More specifically, we will cover the following topics in this series:

Obviously, we cannot start from zero to be able to cover all this. So I assume some familiarity with machine learning and neural networks (if this is new to you, you might want to read some of the excellent available introductions like chapter 7 of Speech and Language processing by Jurafsky and Martin, which also covers parts of what we will discuss, chapter 3 and 4 of Dive into Deep Learning or chapter 5 – 7 of Machine learning with neural networks by B. Mehlig). I also assume that you understand the basics of PyTorch, if not, I recommend the excellent introduction to PyTorch which is part of the official documentation.

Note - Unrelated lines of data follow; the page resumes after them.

/-- R103, which the spec derives from R100 and R101: a DM stream, chunked in any way, decodes to its data from the
encoder's starting PREV and ends at its PREV. -/
def Obligations.DmStreamRoundTrip : Prop :=
  ∀ (s : State) (ws : List (Width × Word)), ∃ t rs u us,
    perform (ws.map fun x => dmEncOf x.2 x.1) s = some (t, rs) ∧
    perform ((ws.zip rs).map fun x => dmDecOf x.2.dout x.1.1) { t with arch := s.arch } = some (u, us) ∧
    us = ws.map (fun x => ⟨.ok, lowBits (unitsOf x.1) x.2⟩) ∧ u.arch = t.arch

/-- R113, which the spec derives from R110, R111 and R121: a BMC stream, chunked in any way, decodes to its data and
passes its check, both ending at the encoder's PREV. -/
def Obligations.BmcStreamRoundTrip : Prop :=
  ∀ (s : State) (ws : List (Width × Word)), ∃ t rs u us v vs,
    perform (ws.map fun x => bmcEncOf x.2 x.1) s = some (t, rs) ∧
    perform ((ws.zip rs).map fun x => bmcDecOf x.2.dout x.1.1) { t with arch := s.arch } = some (u, us) ∧
    us = ws.map (fun x => ⟨.ok, lowBits (unitsOf x.1) x.2⟩) ∧ u.arch = t.arch ∧
    perform ((ws.zip rs).map fun x => bmcChkOf x.2.dout x.1.1) { t with arch := s.arch } = some (v, vs) ∧
    (∀ r ∈ vs, r.rsp = .ok) ∧ v.arch.prev = t.arch.prev

/-- R104, which the spec derives from R101 and R122: DM_DEC is the complement of the transition mask at the symbols' first
bits. -/
def Obligations.DmDecIsTheTransitionMask : Prop :=
  ∀ (s : State) (x : Word), ∃ h l d,
    exec (.transB (x >>> 8)) s = answers s s.arch .ok h ∧
    exec (.transB (x &&& 0x00FF#16)) (withPrev (x.getLsbD 8) s) =
      answers (withPrev (x.getLsbD 8) s) (withPrev (x.getLsbD 8) s).arch .ok l ∧
    exec (.dmDecB x) s = answers s { s.arch with prev := x.getLsbD 0 } .ok d ∧
    ∀ j < 8, d.getLsbD j = !((h <<< 8) ||| l).getLsbD (2 * j + 1)

/-- R114, which the spec derives from R110 and R121: which single-bit flips of a BMC_ENC word its check finds, and which
only the check of the next word does. -/
def Obligations.BmcChkFindsFlips : Prop :=
  ∀ (s : State) (din next : Word),
    ∀ x ∈ [(Instr.bmcEnc1 din, Instr.bmcChk1, 1), (Instr.bmcEncN din, Instr.bmcChkN, 4),
           (Instr.bmcEncB din, Instr.bmcChkB, 8)],
      ∃ c p, exec x.1 s = answers s { s.arch with prev := p } .ok c ∧
        (∀ j < x.2.2, ∃ t, exec (x.2.1 (c ^^^ BitVec.twoPow 16 (2 * j + 1))) s = .next t ∧
          t.response = some ⟨.malformed, 0x0000#16⟩) ∧
        (∀ j < x.2.2, 1 ≤ j →
          firstBit (c ^^^ BitVec.twoPow 16 (2 * j)) (j - 1) =
            levelBefore s.arch.prev x.2.2 (c ^^^ BitVec.twoPow 16 (2 * j)) (j - 1) ∧
          ∃ t, exec (x.2.1 (c ^^^ BitVec.twoPow 16 (2 * j))) s = .next t ∧
            t.response = some ⟨.malformed, 0x0000#16⟩) ∧
        (∃ t, exec (x.2.1 (c ^^^ BitVec.twoPow 16 0)) s = .next t ∧
          t.response = some ⟨.ok, 0x0000#16⟩ ∧
          ∀ y ∈ [(Instr.bmcEnc1 next, Instr.bmcChk1), (Instr.bmcEncN next, Instr.bmcChkN),
                 (Instr.bmcEncB next, Instr.bmcChkB)],
            ∃ c' q u, exec y.1 (withPrev p s) = answers (withPrev p s) { s.arch with prev := q } .ok c' ∧
              exec (y.2 c') t = .next u ∧ u.response = some ⟨.malformed, 0x0000#16⟩)

/-- R123, which the spec derives from R120 and R27: CHECK_BLOCK with MAN_CHK, with the optional break or without it. -/
def Obligations.ManCheckBlockFindsTheFirstFailure : Prop :=
  ∀ (w : HostWorld) (early p : Bool) (inp : Nat) (cws : List Word),
    cws.length ≤ 65535 → CodewordsAt w.mem inp cws →
      ∃ w' ok, checkBlock .man early inp (2 * cws.length) p w = .next (w', ok) ∧
        ok = !w'.block.arch.err ∧
        (w'.block.arch.err = false ↔ ∀ cw ∈ cws, ManOk 8 cw) ∧
        w'.block.arch.cnt.toNat = cws.findIdx (fun cw => !decide (ManOk 8 cw)) ∧
        w'.mem = w.mem

/-- R124, which the spec derives from R121: CHECK_BLOCK with BMC_CHK from the level `p`. -/
def Obligations.BmcCheckBlockThreadsTheLevel : Prop :=
  ∀ (w : HostWorld) (early p : Bool) (inp : Nat) (cws : List Word),
    cws.length ≤ 65535 → CodewordsAt w.mem inp cws →
      ∃ w' ok, checkBlock .bmc early inp (2 * cws.length) p w = .next (w', ok) ∧
        ok = !w'.block.arch.err ∧
        (w'.block.arch.err = false ↔ BmcBlockOk p cws) ∧
        (early = false ∨ w'.block.arch.err = false →
          w'.block.arch.prev = ((cws.getLast?).map (·.getLsbD 0)).getD p) ∧
        (early = true → w'.block.arch.err = true →
          ∃ cw, cws[w'.block.arch.cnt.toNat]? = some cw ∧ w'.block.arch.prev = cw.getLsbD 0) ∧
        w'.mem = w.mem

/-- R85, which the spec derives from R82, R27 and R29: COMBINED_DECODE of a block whose first malformed codeword is number
k. -/
def Obligations.CombinedDecodeStopsAtTheFirstFailure : Prop :=
  ∀ (w : HostWorld) (inp out k : Nat) (cws : List Word) (h : k < cws.length),
    cws.length ≤ 65535 → CodewordsAt w.mem inp cws → DecodeBuffersOk inp (2 * cws.length) out →
    (∀ j (hj : j < k), ManOk 8 cws[j]) → ¬ ManOk 8 cws[k] →
      ∃ w', combinedDecode inp (2 * cws.length) out w = .next (w', (BitVec.ofNat 16 k, true)) ∧
        w'.block.arch.err = true ∧ w'.block.arch.cnt.toNat = k ∧
        (∀ j (hj : j < k), ∃ d : Byte, w'.mem.read (out + j) = some d ∧
          ∀ b < 8, d.getLsbD b = (secondBit cws[j] b ^^ w.block.arch.pol)) ∧
        SameOutside out k w.mem w'.mem

/-- A Manchester buffer encoded and then decoded with the partial-success count comes back whole, reporting full success,
and no other byte of host memory changes (R48, R53). -/
def Obligations.EncodeThenCombinedDecodeIsTheInput : Prop :=
  ∀ (w : HostWorld) (inp out dec : Nat) (ds : List Byte),
    ds.length ≤ 65535 → BytesAt w.mem inp ds →
    rangesOverlap inp ds.length out (2 * ds.length) = false → DecodeBuffersOk out (2 * ds.length) dec →
      ∃ w1 w2, encodeBuffer .man inp ds.length out false w = .next (w1, none) ∧
        combinedDecode out (2 * ds.length) dec w1 = .next (w2, (0x0000#16, false)) ∧
        BytesAt w2.mem dec ds ∧
        (∀ a, (a < out ∨ out + 2 * ds.length ≤ a) → (a < dec ∨ dec + ds.length ≤ a) →
          w2.mem.read a = w.mem.read a)

/-- TWO_PHASE_DECODE decodes a valid block whole and writes nothing of an invalid one (R52). -/
def Obligations.TwoPhaseDecodeIsAllOrNothing : Prop :=
  ∀ (w : HostWorld) (early : Bool) (inp out : Nat) (cws : List Word),
    cws.length ≤ 65535 → CodewordsAt w.mem inp cws → DecodeBuffersOk inp (2 * cws.length) out →
      if ∀ cw ∈ cws, ManOk 8 cw then
        ∃ w', twoPhaseDecode early inp (2 * cws.length) out w = .next (w', true) ∧
          (∀ k (h : k < cws.length), ∃ d : Byte, w'.mem.read (out + k) = some d ∧
            ∀ b < 8, d.getLsbD b = (secondBit cws[k] b ^^ w.block.arch.pol)) ∧
          SameOutside out cws.length w.mem w'.mem
      else ∃ w', twoPhaseDecode early inp (2 * cws.length) out w = .next (w', false) ∧ w'.mem = w.mem

/-- An encode in place, from the last byte down, gives the codewords of the bytes that stood there; for DM and BMC the
procedure refuses (R49). -/
def Obligations.EncodeInPlaceLosesNoInput : Prop :=
  ∀ (w : HostWorld) (buf : Nat) (ds : List Byte), BytesAt w.mem buf ds →
    (∃ w' cws, encodeInPlace .man buf ds.length w = .next (w', ()) ∧ w'.block.arch = w.block.arch ∧
      cws.length = ds.length ∧ CodewordsAt w'.mem buf cws ∧
      (∀ k (h : k < ds.length) (h' : k < cws.length), IsManCode w.block.arch.pol ds[k] cws[k]) ∧
      SameOutside buf (2 * ds.length) w.mem w'.mem) ∧
    ∀ code, encodeInPlace (.stateful code) buf ds.length w = .refused .statefulInPlace

/-- The nibble-granularity encode of a buffer leaves the same memory, the same record and the same boundary bit (R50). -/
def Obligations.NibbleEncodeOfABufferIsTheSame : Prop :=
  ∀ (code : LineCode) (w : HostWorld) (inp out : Nat) (p : Bool) (ds : List Byte),
    BytesAt w.mem inp ds → rangesOverlap inp ds.length out (2 * ds.length) = false →
      ∃ w1 w2 b, encodeBuffer code inp ds.length out p w = .next (w1, b) ∧
        encodeBufferByNibbles code inp ds.length out p w = .next (w2, b) ∧
        w1.mem = w2.mem ∧ w1.block.arch = w2.block.arch

/-- A DM or BMC buffer encoded and then decoded from the same boundary bit comes back whole with the same returned bit
(R48, R54). -/
def Obligations.StatefulBufferRoundTrip : Prop :=
  ∀ (code : StatefulCode) (w : HostWorld) (inp out dec : Nat) (p : Bool) (ds : List Byte),
    BytesAt w.mem inp ds → rangesOverlap inp ds.length out (2 * ds.length) = false →
    DecodeBuffersOk out (2 * ds.length) dec →
      ∃ w1 w2 q, encodeBuffer (.stateful code) inp ds.length out p w = .next (w1, some q) ∧
        decodeBuffer code out (2 * ds.length) dec p w1 = .next (w2, some q) ∧
        BytesAt w2.mem dec ds

/-- Every host procedure keeps host memory in its canonical form (the model's choice of form, log entry 10). -/
def Obligations.ProceduresKeepMemoryCanonical : Prop :=
  ∀ (w : HostWorld), w.mem.wf →
    (∀ code inp n out p w' x, encodeBuffer code inp n out p w = .next (w', x) → w'.mem.wf) ∧
    (∀ code inp n out p w' x, encodeBufferByNibbles code inp n out p w = .next (w', x) → w'.mem.wf) ∧
    (∀ code buf n w' x, encodeInPlace code buf n w = .next (w', x) → w'.mem.wf) ∧
    (∀ chk early inp len p w' x, checkBlock chk early inp len p w = .next (w', x) → w'.mem.wf) ∧
    (∀ early inp len out w' x, twoPhaseDecode early inp len out w = .next (w', x) → w'.mem.wf) ∧
    (∀ inp len out w' x, combinedDecode inp len out w = .next (w', x) → w'.mem.wf) ∧
    (∀ code inp len out p w' x, decodeBuffer code inp len out p w = .next (w', x) → w'.mem.wf)

/-- The host procedures refuse a run that breaks R55 (a), (d) or (e) (log entry 11). -/
def Obligations.ProceduresRefuseMisuse : Prop :=
  ∀ (w : HostWorld) (inp len out n : Nat) (p early : Bool) (chk : Checker) (code : LineCode) (st : StatefulCode),
    (len % 2 = 1 →
      checkBlock chk early inp len p w = .refused .oddSymbolBuffer ∧
      twoPhaseDecode early inp len out w = .refused .oddSymbolBuffer ∧
      combinedDecode inp len out w = .refused .oddSymbolBuffer ∧
      decodeBuffer st inp len out p w = .refused .oddSymbolBuffer) ∧
    (len % 2 = 0 → 65535 < len / 2 →
      checkBlock chk early inp len p w = .refused .blockTooLong ∧
      twoPhaseDecode early inp len out w = .refused .blockTooLong ∧
      combinedDecode inp len out w = .refused .blockTooLong) ∧
    (rangesOverlap inp n out (2 * n) = true →
      encodeBuffer code inp n out p w = .refused .bufferOverlap ∧
      encodeBufferByNibbles code inp n out p w = .refused .bufferOverlap) ∧
    (len % 2 = 0 → len / 2 ≤ 65535 → out ≠ inp → rangesOverlap inp len out (len / 2) = true →
      combinedDecode inp len out w = .refused .bufferOverlap ∧
      twoPhaseDecode early inp len out w = .refused .bufferOverlap ∧
      decodeBuffer st inp len out p w = .refused .bufferOverlap)

/-- Every rising edge keeps the responses still due in order and within the latency (R61). -/
def Obligations.EveryEdgeKeepsResponsesInOrder : Prop :=
  ∀ (i : PortIn) (p : PortState), PortOrdered p → PortOrdered (tick i p).1

/-- An edge performs exactly the command it accepts, as `step` does, and nothing where it accepts none (R61). -/
def Obligations.EdgePerformsTheAcceptedCommand : Prop :=
  ∀ (i : PortIn) (p : PortState),
    (accepts i = true →
      ∃ t r, step (commandState ⟨i.cmd, i.din⟩ p.arch) = .next t ∧ t.response = some r ∧
        (tick i p).1.arch = t.arch ∧
        (tick i p).1.inFlight = stillDue (ageAll p.inFlight) ++ [⟨Config.latency, r⟩]) ∧
    (accepts i = false → i.rst = false →
      (tick i p).1.arch = p.arch ∧ (tick i p).1.inFlight = stillDue (ageAll p.inFlight))

/-- The response of an accepted command appears exactly `LATENCY` edges later, if no reset comes in between (R61). That it is
computed at the acceptance edge and counted down edge by edge is the model's choice (log entry 7). -/
def Obligations.ResponseComesAfterTheLatency : Prop :=
  ∀ (p : PortState) (i : PortIn) (later : List PortIn) (a : Arch) (r : Response),
    PortOrdered p → accepts i = true → blockStep ⟨i.cmd, i.din⟩ p.arch = some (a, r) →
    later.length = Config.latency → (∀ j ∈ later, j.rst = false) →
      ∃ o, (ticks (i :: later) p).2[Config.latency]? = some o ∧ o.response = some r

/-- An edge with `rst = 1` (R170): the record is reset, nothing is accepted or delivered, nothing stays due. -/
def Obligations.ResetEdgeWins : Prop :=
  ∀ (i : PortIn) (p : PortState), i.rst = true →
    (tick i p).1.arch = ⟨false, false, false, false, 0x0000#16⟩ ∧ (tick i p).1.inFlight = [] ∧
    (tick i p).2.cmdReady = false ∧ (tick i p).2.rspValid = false ∧ accepts i = false ∧
    PortOrdered (tick i p).1

/-- R71: how every mnemonic, every CSR name, `.word` and every pseudo-instruction is read with and without an operand, what
each line stands for, and how a listing is put together. That a line with an operand it has no place for, a `.word` without
one, and CSRW RESULT are not read is the model's choice, and so is the separator (log entry 16). -/
def Obligations.AssemblerLinesExpand : Prop :=
  (∀ x ∈ codecLines, ReadsWithOperand (x.1 ++ " ") x.2 ∧ Reads x.1 [⟨x.2, 0⟩]) ∧
  (∀ x ∈ csrrLines, Reads ("CSRR " ++ x.1) [⟨x.2, 0⟩] ∧ TakesNoOperand ("CSRR " ++ x.1 ++ ", ")) ∧
  (∀ x ∈ csrwLines, ReadsWithOperand ("CSRW " ++ x.1 ++ ", ") x.2 ∧ Reads ("CSRW " ++ x.1) [⟨x.2, 0⟩]) ∧
  (codecMnemonics.map rowWord = codecLines ∧ readableNames.map rowWord = csrrLines ∧
    writableNames.map rowWord = csrwLines) ∧
  (TakesNoOperand "CSRW RESULT, " ∧ parseLine "CSRW RESULT" = none) ∧
  (Reads "NOP" [⟨0x00#8, 0⟩] ∧ TakesNoOperand "NOP ") ∧
  ((∀ cmd : CmdWord, Reads (".word " ++ hexText 2 cmd.toNat) [⟨cmd, 0⟩]) ∧ parseLine ".word" = none) ∧
  (ReadsWithOperand "SETPOL " 0xC0#8 ∧ Reads "SETPOL" [⟨0xC0#8, 0⟩]) ∧
  (ReadsWithOperand "SETPREV " 0xC1#8 ∧ Reads "SETPREV" [⟨0xC1#8, 0⟩]) ∧
  (Reads "GETPREV" [⟨0xB1#8, 0⟩] ∧ TakesNoOperand "GETPREV ") ∧
  (Reads "CLRST" [⟨0xC2#8, 0⟩] ∧ TakesNoOperand "CLRST ") ∧
  (Reads "CLRCNT" [⟨0xC3#8, 0⟩] ∧ TakesNoOperand "CLRCNT ") ∧
  (Reads "BEGIN" [⟨0xC2#8, 0⟩, ⟨0xC3#8, 0⟩] ∧ TakesNoOperand "BEGIN ") ∧
  (∀ lines : List String, assemble lines = (lines.mapM parseLine).map fun ls => ls.flatMap AsmLine.commands) ∧
  assemble ["MAN_ENC.N 0x000A", "CSRR RESULT", "CSRW PREV, 0x0001", ".word 0xD0", "BEGIN", "TRANS.B", "NOP"] =
    some [⟨0x14#8, 0x000A#16⟩, ⟨0xB4#8, 0⟩, ⟨0xC1#8, 0x0001#16⟩, ⟨0xD0#8, 0⟩, ⟨0xC2#8, 0⟩, ⟨0xC3#8, 0⟩,
      ⟨0xA8#8, 0⟩, ⟨0x00#8, 0⟩]
end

Tokenization, vocabularies and basis tasks in NLP

After this short outlook of what’s ahead, let us dive right into the content. We start by explaining some terms that you will see over and over again if you get into the field of natural language processing (NLP).

First, let us discuss some of the common problems that NLP tries to solve. Some of these problems can be described as a classification task. The input that machine learning models receive is a text, consisting of a sequence of words or, more generally, token (we get to this in a minute), and the output is a label. An example for this type of task is sentiment analysis. The model is given a text, for instance a review of a movie or a book, and is asked to predict whether the overall sentiment of the review is positive or negative. Note that the input to the model, the text, has a linear structure – each word has a position, so there is a notion of time in the input – while the output is simply a label.

A second class of tasks is sometimes called sequence-to-sequence and consists of receiving a sequence of words as an input and providing a sequence of words as output. The prime example is machine translation, which receives a sequence of words in the source language as input and produces a translation into the target language. Note that the length of the target and length of the source are, in general, different.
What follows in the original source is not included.